/-- R57: ENCODE and ENCODE.FC complete from every state, raise nothing, and write none of SEQ, ACK, FIN, COR, LEN, the
sticky bits or FBUF[16 .. BUF_SIZE). -/
def Obligations.EncodeHasNoErrorPath : Prop :=
  ∀ (s : State) (i : Instr), i = .encode ∨ i = .encodeFc → ∃ t, exec i s = .next t ∧
    t.block.header = s.block.header ∧ t.block.eMalf = s.block.eMalf ∧ t.block.eIll = s.block.eIll ∧
      t.block.eOvr = s.block.eOvr ∧ t.raised = s.raised ∧ t.cfg = s.cfg ∧ t.inputs = s.inputs ∧
        t.answers = s.answers ∧ ∀ a, 16 ≤ a → t.block.fbuf.read a = s.block.fbuf.read a

/-! ## The deserializer (41_deserializer.md) -/

/-- R58: with FLEN ≥ 16 and FBUF[0..15] valued, DECODE loads the fields whose wire form those bytes are, PAVAIL becomes
FLEN - 16, RXV is set and TXV cleared, nothing else changes, and a second DECODE changes nothing. With FLEN ≥ 16 and a
byte of FBUF[0..15] that is ⊥ it is the fault UndefinedByte; with FLEN < 16 it raises E_MALF. -/
def Obligations.DecodeLoadsTheHeader : Prop :=
  ∀ s : State,
    (16 ≤ s.block.flen.toNat → HeaderValued s.block.fbuf → ∃ t, exec .decode s = .next t ∧
      HeaderBytes s.block.fbuf (wireHeader s.cfg.endian t.block.header) ∧
        t = { s with
          block :=
            { s.block with
              seq := t.block.seq
              ack := t.block.ack
              fin := t.block.fin
              cor := t.block.cor
              len := t.block.len
              pavail := s.block.flen - 16#32
              rxv := true
              txv := false } } ∧
          t.block.pavail.toNat = s.block.flen.toNat - 16 ∧ exec .decode t = .next t) ∧
      (16 ≤ s.block.flen.toNat → ¬HeaderValued s.block.fbuf → exec .decode s = .fault .undefinedByte) ∧
        (s.block.flen.toNat < 16 → ∃ t, exec .decode s = .next t ∧ t.block.eMalf = true)

/-- R59: a DECODE with FLEN < 16 raises E_MALF, clears PAVAIL, RXV and TXV, and leaves SEQ to LEN, FLEN, FBUF and the other
sticky bits as they were, whatever FBUF holds. -/
def Obligations.ShortFrameDecodeFails : Prop :=
  ∀ s : State, s.block.flen.toNat < 16 →
    exec .decode s =
      .next { s with
        block := { s.block with eMalf := true, pavail := 0#32, rxv := false, txv := false }
        raised := .error .malf :: s.raised }

/-- DECODE looks at nothing but FLEN and FBUF[0..15] (41_deserializer.md section on DECODE): two states that agree on these,
and on the byte order, decode to the same fields, PAVAIL, RXV and TXV, or both fault, whatever else they hold. -/
def Obligations.DecodeReadsOnlyTheHeader : Prop :=
  ∀ s s' : State, s'.cfg.endian = s.cfg.endian → s'.block.flen = s.block.flen → 16 ≤ s.block.flen.toNat →
    (∀ k, k < 16 → s'.block.fbuf.read k = s.block.fbuf.read k) →
      (exec .decode s = .fault .undefinedByte ∧ exec .decode s' = .fault .undefinedByte) ∨
        ∃ t t', exec .decode s = .next t ∧ exec .decode s' = .next t' ∧ t'.block.header = t.block.header ∧
          t'.block.pavail = t.block.pavail ∧ t'.block.rxv = t.block.rxv ∧ t'.block.txv = t.block.txv ∧
            t.raised = s.raised ∧ t'.raised = s'.raised

/-- R66: for every value of the five fields, ENCODE or ENCODE.FC, then any accesses that write no field register, not FLEN
and not FBUF[0..15], then DECODE: SEQ, ACK, FIN, LEN and FLEN are as ENCODE left them, COR is as it was (1 for ENCODE.FC),
PAVAIL = min(LEN, MAX_PAYLOAD), RXV = 1, TXV = 0, and nothing is raised. -/
def Obligations.HeaderRoundTrip : Prop :=
  ∀ (s : State) (i : Instr), i = .encode ∨ i = .encodeFc → s.cfg.wf = true → ∃ t, exec i s = .next t ∧
    ∀ t' : State, t'.cfg = t.cfg → t'.block.header = t.block.header → t'.block.flen = t.block.flen →
      (∀ k, k < 16 → t'.block.fbuf.read k = t.block.fbuf.read k) →
        ∃ u, exec .decode t' = .next u ∧ u.block.seq = s.block.seq ∧ u.block.ack = s.block.ack ∧
          u.block.fin = s.block.fin ∧ u.block.cor = (if i = .encodeFc then 0x0001#16 else s.block.cor) ∧
            u.block.len = s.block.len ∧ u.block.flen = t.block.flen ∧
              u.block.pavail.toNat = min s.block.len.toNat s.cfg.maxPayload ∧ u.block.rxv = true ∧
                u.block.txv = false ∧ u.block.eMalf = t'.block.eMalf ∧ u.block.eIll = t'.block.eIll ∧
                  u.block.eOvr = t'.block.eOvr ∧ u.raised = t'.raised

/-- No command touches the parameters, the host's inputs or the answers, and the one error a command can raise is
DECODE's E_MALF. -/
def Obligations.CommandsTouchOnlyTheBlock : Prop :=
  ∀ (i : Instr) (s t : State), exec i s = .next t →
    t.cfg = s.cfg ∧ t.inputs = s.inputs ∧ t.answers = s.answers ∧
      (t.raised = s.raised ∨ (i = .decode ∧ s.block.flen.toNat < 16 ∧ t.raised = .error .malf :: s.raised))

/-! ## Host accesses (20_memory.md) -/

/-- R32: every register read answers its value and has no effect; reading again with no write between answers the same. -/
def Obligations.RegisterReadsAnswerTheirValues : Prop :=
  (∀ s : State,
    memRead .w32 0x000 s = .next { s with answers := .word 0x00000000#32 :: s.answers } ∧
      memRead .w32 0x004 s = .next { s with answers := .word (statusWord s.cfg s.block) :: s.answers } ∧
        memRead .w32 0x008 s = .next { s with answers := .word s.block.seq :: s.answers } ∧
          memRead .w32 0x00C s = .next { s with answers := .word s.block.ack :: s.answers } ∧
            memRead .w32 0x010 s = .next { s with answers := .word (s.block.fin.setWidth 32) :: s.answers } ∧
              memRead .w32 0x014 s = .next { s with answers := .word (s.block.cor.setWidth 32) :: s.answers } ∧
                memRead .w32 0x018 s = .next { s with answers := .word s.block.len :: s.answers } ∧
                  memRead .w32 0x01C s = .next { s with answers := .word s.block.flen :: s.answers } ∧
                    memRead .w32 0x020 s = .next { s with answers := .word s.block.pavail :: s.answers } ∧
                      memRead .w32 0x024 s = .next { s with answers := .word (cfgWord s.cfg) :: s.answers }) ∧
    ∀ (s : State) (off : Nat), off < 0x400 → off % 4 = 0 → ∃ v,
      memRead .w32 off s = .next { s with answers := .word v :: s.answers } ∧
        memRead .w32 off { s with answers := .word v :: s.answers } =
          .next { s with answers := .word v :: .word v :: s.answers }

/-- No read, of whatever width and address, changes the block, and a read that is answered is answered the same when it
is done again. -/
def Obligations.ReadsChangeNoState : Prop :=
  ∀ (w : Width) (addr : Nat) (s t : State), access (.read w addr) s = .next t →
    t.block = s.block ∧ t.cfg = s.cfg ∧ t.inputs = s.inputs ∧ ∃ r, t.answers = r :: s.answers ∧
      ∃ u, access (.read w addr) t = .next u ∧ u.answers = r :: t.answers ∧ u.block = s.block

/-- R33: a write to CMD runs the command its word encodes, and any other word raises E_ILL. -/
def Obligations.CommandPortRunsTheCommand : Prop :=
  ∀ s : State,
    memWrite .w32 0x000 0x00000000#32 s = answerDone (exec .nop s) ∧
      memWrite .w32 0x000 0x00000001#32 s = answerDone (exec .encode s) ∧
        memWrite .w32 0x000 0x00000011#32 s = answerDone (exec .encodeFc s) ∧
          memWrite .w32 0x000 0x00000002#32 s = answerDone (exec .decode s) ∧
            memWrite .w32 0x000 0x00000003#32 s = answerDone (exec .clear s) ∧
              ∀ w, ¬LegalWord w → memWrite .w32 0x000 w s = answerDone (.next (s.raise .ill))

/-- R34: a write to STATUS clears the sticky bits whose positions are 1 in the value and changes nothing else. -/
def Obligations.StatusWriteClearsStickyBits : Prop :=
  ∀ (s : State) (v : Word),
    memWrite .w32 0x004 v s =
      .next { s with
        block :=
          { s.block with
            eMalf := if v.getLsbD 8 = true then false else s.block.eMalf
            eIll := if v.getLsbD 9 = true then false else s.block.eIll
            eOvr := if v.getLsbD 10 = true then false else s.block.eOvr }
        answers := .done :: s.answers }

/-- R35: a write to SEQ, ACK or LEN keeps all 32 bits, whatever they are, and clears RXV and TXV. -/
def Obligations.WordRegisterWritesKeepAllBits : Prop :=
  ∀ (s : State) (v : Word),
    memWrite .w32 0x008 v s =
        .next { s with block := { s.block with seq := v, rxv := false, txv := false }, answers := .done :: s.answers } ∧
      memWrite .w32 0x00C v s =
          .next { s with block := { s.block with ack := v, rxv := false, txv := false }, answers := .done :: s.answers } ∧
        memWrite .w32 0x018 v s =
          .next { s with block := { s.block with len := v, rxv := false, txv := false }, answers := .done :: s.answers }

/-- R36: a write to FIN or COR keeps bits 15:0, whatever they are, ignores bits 31:16, and clears RXV and TXV. -/
def Obligations.FlagRegisterWritesKeepLowHalf : Prop :=
  ∀ (s : State) (v : Word),
    memWrite .w32 0x010 v s =
        .next { s with
          block := { s.block with fin := v.extractLsb' 0 16, rxv := false, txv := false }
          answers := .done :: s.answers } ∧
      memWrite .w32 0x014 v s =
        .next { s with
          block := { s.block with cor := v.extractLsb' 0 16, rxv := false, txv := false }
          answers := .done :: s.answers }

/-- R37: a write to FLEN above BUF_SIZE (unsigned) stores BUF_SIZE and raises E_OVR; any other stores the value; both clear
RXV and TXV and leave PAVAIL. -/
def Obligations.FlenWriteClampsToTheBuffer : Prop :=
  ∀ (s : State) (v : Word),
    (s.cfg.bufSize < v.toNat → ∃ n : Word, n.toNat = s.cfg.bufSize ∧
      memWrite .w32 0x01C v s =
        .next { s with
          block := { s.block with flen := n, rxv := false, txv := false, eOvr := true }
          raised := .error .ovr :: s.raised
          answers := .done :: s.answers }) ∧
      (v.toNat ≤ s.cfg.bufSize →
        memWrite .w32 0x01C v s =
          .next { s with
            block := { s.block with flen := v, rxv := false, txv := false }
            answers := .done :: s.answers })

/-- R38: a write to PAVAIL or CFG is ignored. -/
def Obligations.ReadOnlyRegistersIgnoreWrites : Prop :=
  ∀ (s : State) (v : Word),
    memWrite .w32 0x020 v s = .next { s with answers := .done :: s.answers } ∧
      memWrite .w32 0x024 v s = .next { s with answers := .done :: s.answers }

/-- R39: a byte write at 0x400 + i, i < BUF_SIZE, stores v[7:0] to FBUF[i], leaves every other byte, and clears RXV and
TXV, for a header and a payload byte alike; a byte read there answers the byte, or is the fault UndefinedByte where it
is ⊥, and changes nothing. -/
def Obligations.FrameByteAccess : Prop :=
  ∀ (s : State) (i : Nat), s.cfg.wf = true → i < s.cfg.bufSize →
    (∀ v : Word, ∃ t, memWrite .w8 (0x400 + i) v s = .next t ∧
      t.block.fbuf.read i = some (v.extractLsb' 0 8) ∧ (∀ a, a ≠ i → t.block.fbuf.read a = s.block.fbuf.read a) ∧
        t = { s with
          block := { s.block with fbuf := t.block.fbuf, rxv := false, txv := false }
          answers := .done :: s.answers }) ∧
      (∀ b, s.block.fbuf.read i = some b →
        memRead .w8 (0x400 + i) s = .next { s with answers := .byte b :: s.answers }) ∧
        (s.block.fbuf.read i = none → memRead .w8 (0x400 + i) s = .fault .undefinedByte)

/-- R30: a 32-bit aligned access at 0x028 to 0x3FC reads 0, and a write there is ignored. -/
def Obligations.ReservedRegistersReadZero : Prop :=
  ∀ (s : State) (off : Nat), 0x028 ≤ off → off ≤ 0x3FC → off % 4 = 0 →
    memRead .w32 off s = .next { s with answers := .word 0x00000000#32 :: s.answers } ∧
      ∀ v, memWrite .w32 off v s = .next { s with answers := .done :: s.answers }

/-- R31: a byte access at 0x400 + i, i ≥ BUF_SIZE, within the window, reads 0x00, and a write there is ignored. -/
def Obligations.BufferTailReadsZero : Prop :=
  ∀ (s : State) (i : Nat), s.cfg.bufSize ≤ i → 0x400 + i ≤ 0xFFF →
    memRead .w8 (0x400 + i) s = .next { s with answers := .byte 0x00#8 :: s.answers } ∧
      ∀ v, memWrite .w8 (0x400 + i) v s = .next { s with answers := .done :: s.answers }

/-- R28: in the register window every access but a 32-bit one at a multiple of 4 is a bus error that changes no state of
the block; it is answered so and logged (notes/assumptions/5.md). -/
def Obligations.RegisterWindowTakesAlignedWordsOnly : Prop :=
  ∀ (s : State) (w : Width) (off : Nat), off < 0x400 → ¬(w = .w32 ∧ off % 4 = 0) →
    memRead w off s = .next { s with answers := .busError :: s.answers, raised := .busError :: s.raised } ∧
      ∀ v, memWrite w off v s = .next { s with answers := .busError :: s.answers, raised := .busError :: s.raised }

/-- R29: in the buffer window an access of width 2 or 4 is a bus error that changes no state of the block, and a byte
access at any offset is none. -/
def Obligations.BufferWindowTakesBytesOnly : Prop :=
  ∀ (s : State) (w : Width) (off : Nat), 0x400 ≤ off → off ≤ 0xFFF →
    (w ≠ .w8 →
      memRead w off s = .next { s with answers := .busError :: s.answers, raised := .busError :: s.raised } ∧
        ∀ v, memWrite w off v s =
          .next { s with answers := .busError :: s.answers, raised := .busError :: s.raised }) ∧
      ((∃ b, memRead .w8 off s = .next { s with answers := .byte b :: s.answers }) ∨
          memRead .w8 off s = .fault .undefinedByte) ∧
        ∀ v, ∃ t, memWrite .w8 off v s = .next t ∧ t.answers = .done :: s.answers ∧ t.raised = s.raised

/-- An access outside the window is the model's fault outsideWindow: the spec gives such an access no meaning, and the
stop is the model's choice (notes/assumptions/6.md). -/
def Obligations.AccessOutsideTheWindowFaults : Prop :=
  ∀ (s : State) (a : Access), a.addr < s.cfg.base ∨ s.cfg.base + 0x1000 ≤ a.addr →
    access a s = .fault .outsideWindow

━━━

→ **WORK ORDER**: Your answer must consist of every line from the listing that holds the string "getLsbD".

→ **SOLVED EXERCISE**:
            eMalf := if v.getLsbD 8 = true then false else s.block.eMalf
            eIll := if v.getLsbD 9 = true then false else s.block.eIll
            eOvr := if v.getLsbD 10 = true then false else s.block.eOvr }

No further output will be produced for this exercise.